Общемировой тренд на расширение и углубление технологического суверенитета, естественно, коснулся и науки как неотъемлемого компонента национальных экосистем производства и утилизации нового знания. Гонка за научной суверенностью пока привлекает меньше общественного внимания, чем реиндустриализация и сопутствующие торговые ограничения; а между тем научный суверенитет — история не менее сложная, чем суверенитет промышленный.
Для начала, страны, претендующие на технологический и научный суверенитет, а то и на лидерство, стартуют с очень разных «научных» позиций — как с точки зрения наличия высокотехнологичной промышленности, способной сделать хоть что-то осмысленное с научными результатами и обеспечить их конверсию в высокотехнологичные продукты, так и с точки зрения научного задела по новым/критическим технологиям.

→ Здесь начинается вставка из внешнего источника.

-- ==== Sys2Proof/Tests/Slice0.lean ====
section
/-! SUPPORT. Tests. The expected results are the vectors of spec/95_test_vectors.md, named in the comments, or words written out
from the encodings of 30_encoding.md; and one witness for every obligation with hypotheses. -/

namespace Sys2Proof.Tests

open Sys2Proof Sys2Proof.Machine

set_option maxRecDepth 40000

/-! ## Small states -/

/-- The parameters of 95_test_vectors.md, reply delays 10 and 20. -/
def params : Params :=
  { tBit := 128, rxTimeoutBits := 4, fdtTicks0 := 10, fdtTicks1 := 20, paritySeed := false, uid := Config.defaultUid }

/-- Storage bytes 00 01 02 ... (an unlisted byte reads 00). -/
def counting (n : Nat) : Memory := (List.range (n - 1)).map (fun k => (k + 1, BitVec.ofNat 8 (k + 1)))

/-- After `initialize` with a region of `size` bytes, at control position `c`. -/
def at_ (c : Ctl) (size : Nat) (m : Memory) : State :=
  { State.reset with params := params, storageRef := 0, storageSize := size, storage := m, retry := 8, ctl := c }

/-- The frame `bs` received in `ps`. -/
def got (ps : ProtState) (bs : List Byte) (size : Nat) (m : Memory) : State :=
  placeFrame bs { at_ .dispatch size m with ps := ps }

/-- The same over twenty counting bytes. -/
def got20 (ps : ProtState) (bs : List Byte) : State := got ps bs 20 (counting 20)

/-- Inside `rxMiller`, the port about to answer `q`. -/
def hearing (p : RxPoint) (q : List PortAnswer) : State := { at_ (.rx p) 20 [] with rxC := 4, edgeIn := q }

/-- What a step sent, and PS when the command is over. -/
def sent (r : Result) : Option (List Byte × ProtState) :=
  match r with
  | .next u => some ((u.txLog.map TxRecord.bytes).flatten, u.psAfter.getD u.ps)
  | .fault _ => none
  | .refused _ => none

/-- Bytes of the bound region after a step. -/
def bytesAfter (r : Result) (offs : List Nat) : Option (List Byte) :=
  match r with
  | .next u => some (offs.map (fun o => Memory.read u.storage o))
  | .fault _ => none
  | .refused _ => none

/-- Whether a step ended in a state with property `f`. -/
def nextWith (r : Result) (f : State → Bool) : Bool :=
  match r with
  | .next u => f u
  | .fault _ => false
  | .refused _ => false

abbrev idle : ProtState := ⟨.idle, false⟩
abbrev halt : ProtState := ⟨.idle, true⟩
abbrev ready : ProtState := ⟨.ready, false⟩
abbrev readyHalted : ProtState := ⟨.ready, true⟩
abbrev active : ProtState := ⟨.active, false⟩
abbrev activeHalted : ProtState := ⟨.active, true⟩

/-! ## Well-formedness: a WRITE frame of more than 64 bytes is no received frame (R20, R21) -/

theorem test_wellFormed_write_65_bytes_refused :
    (Instr.write 0x04 (List.replicate 63 0x00)).wellFormed = false := by decide

theorem test_wellFormed_write_64_bytes_accepted :
    (Instr.write 0x04 (List.replicate 62 0x00)).wellFormed = true := by decide

theorem test_wellFormed_all_others : [Instr.reqa, .wupa, .anticollCl1, .anticollCl2, .selectCl1, .selectCl2, .read 0xFF,
    .hlta].all Instr.wellFormed = true := by decide

/-! ## Decoding: every constructor, from bits written out from 30_encoding.md (first byte least significant) -/

-- 26
theorem test_decode_reqa : decodeTableWord 8 0b00100110 = some .reqa := by decide
-- 52
theorem test_decode_wupa : decodeTableWord 8 0b01010010 = some .wupa := by decide
-- 93 20
theorem test_decode_anticollCl1 : decodeTableWord 16 0b0010000010010011 = some .anticollCl1 := by decide
-- 95 20
theorem test_decode_anticollCl2 : decodeTableWord 16 0b0010000010010101 = some .anticollCl2 := by decide
-- 93 70
theorem test_decode_selectCl1 : decodeTableWord 16 0b0111000010010011 = some .selectCl1 := by decide
-- 95 70
theorem test_decode_selectCl2 : decodeTableWord 16 0b0111000010010101 = some .selectCl2 := by decide
-- 30 04
theorem test_decode_read : decodeTableWord 16 0b0000010000110000 = some (.read 0x04) := by decide
-- A2 04 01 02 03 04 78 57
theorem test_decode_write : decodeTableWord 64
    0b0101011101111000000001000000001100000010000000010000010010100010 =
      some (.write 0x04 [0x01, 0x02, 0x03, 0x04, 0x78, 0x57]) := by decide
-- 50 00 57 CD
theorem test_decode_hlta : decodeTableWord 32 0b11001101010101110000000001010000 = some .hlta := by decide

-- R82: shorter than its pattern, another NVB byte, a bare READ, HLTA with a wrong CRC, no frame, an unknown first byte
theorem test_decode_rejects : [[0x93], [0x93, 0x21], [0x30], [0x50, 0x00, 0x57, 0xCC], [], [0x00]].map decode =
    [.error .truncated, .error .unknownCommand, .error .truncated, .error .unknownCommand, .error .emptyFrame,
      .error .unknownCommand] := by rfl

-- trailing bytes are ignored where R171 ignores them, and belong to WRITE
theorem test_decode_trailing : [[0x93, 0x70, 0x88, 0x04], [0x30, 0x00, 0x02, 0xA8], [0x26, 0x00], [0xA2, 0x04]].map decode =
    [.ok .selectCl1, .ok (.read 0x00), .ok .reqa, .ok (.write 0x04 [])] := by rfl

И если с промышленностью в большинстве развитых стран все, прямо скажем, нехорошо, то с научным заделом и перспективами его наработки плохо чуть менее чем у всех.
В частности, по абсолютному большинству научных направлений, связанных с 60+ критическими технологиями, лидируют Китай и США, причем с таким отрывом, что все остальные страны кажутся статистической погрешностью. Исключения есть, но их можно пересчитать по пальцам. Например, Индия занимает второе место по объему научного задела в передовых композиционных материалах, технологиях распределенного реестра, ячеистой сетевой топологии, биотехнологиях для промышленных применений и пр.
Ситуация с дефицитом научного задела осложняется самим устройством экономики современной науки: затраты на науку и инновации всех родов и видов растут, а продуктивность научно-исследовательского комплекса (если измерять ее не в научных статьях, а, скажем, в количестве новых продуктов или по обычному принципу возврата инвестиций) постоянно падает, причем быстрее всего — в инновационно-емких отраслях.
Например, в США, по данным Национального бюро экономических исследований (NBER), с 1971 года продуктивность R&D в микроэлектронике снижалась в среднем на 6,8 % в год и к середине 2010‑х упала в 18 раз, в фармацевтике — на 3,5 %, в сельском хозяйстве — на 4−6 %, а в среднем по всем научным направлениям/отраслям экономики — на 5,3 % в год.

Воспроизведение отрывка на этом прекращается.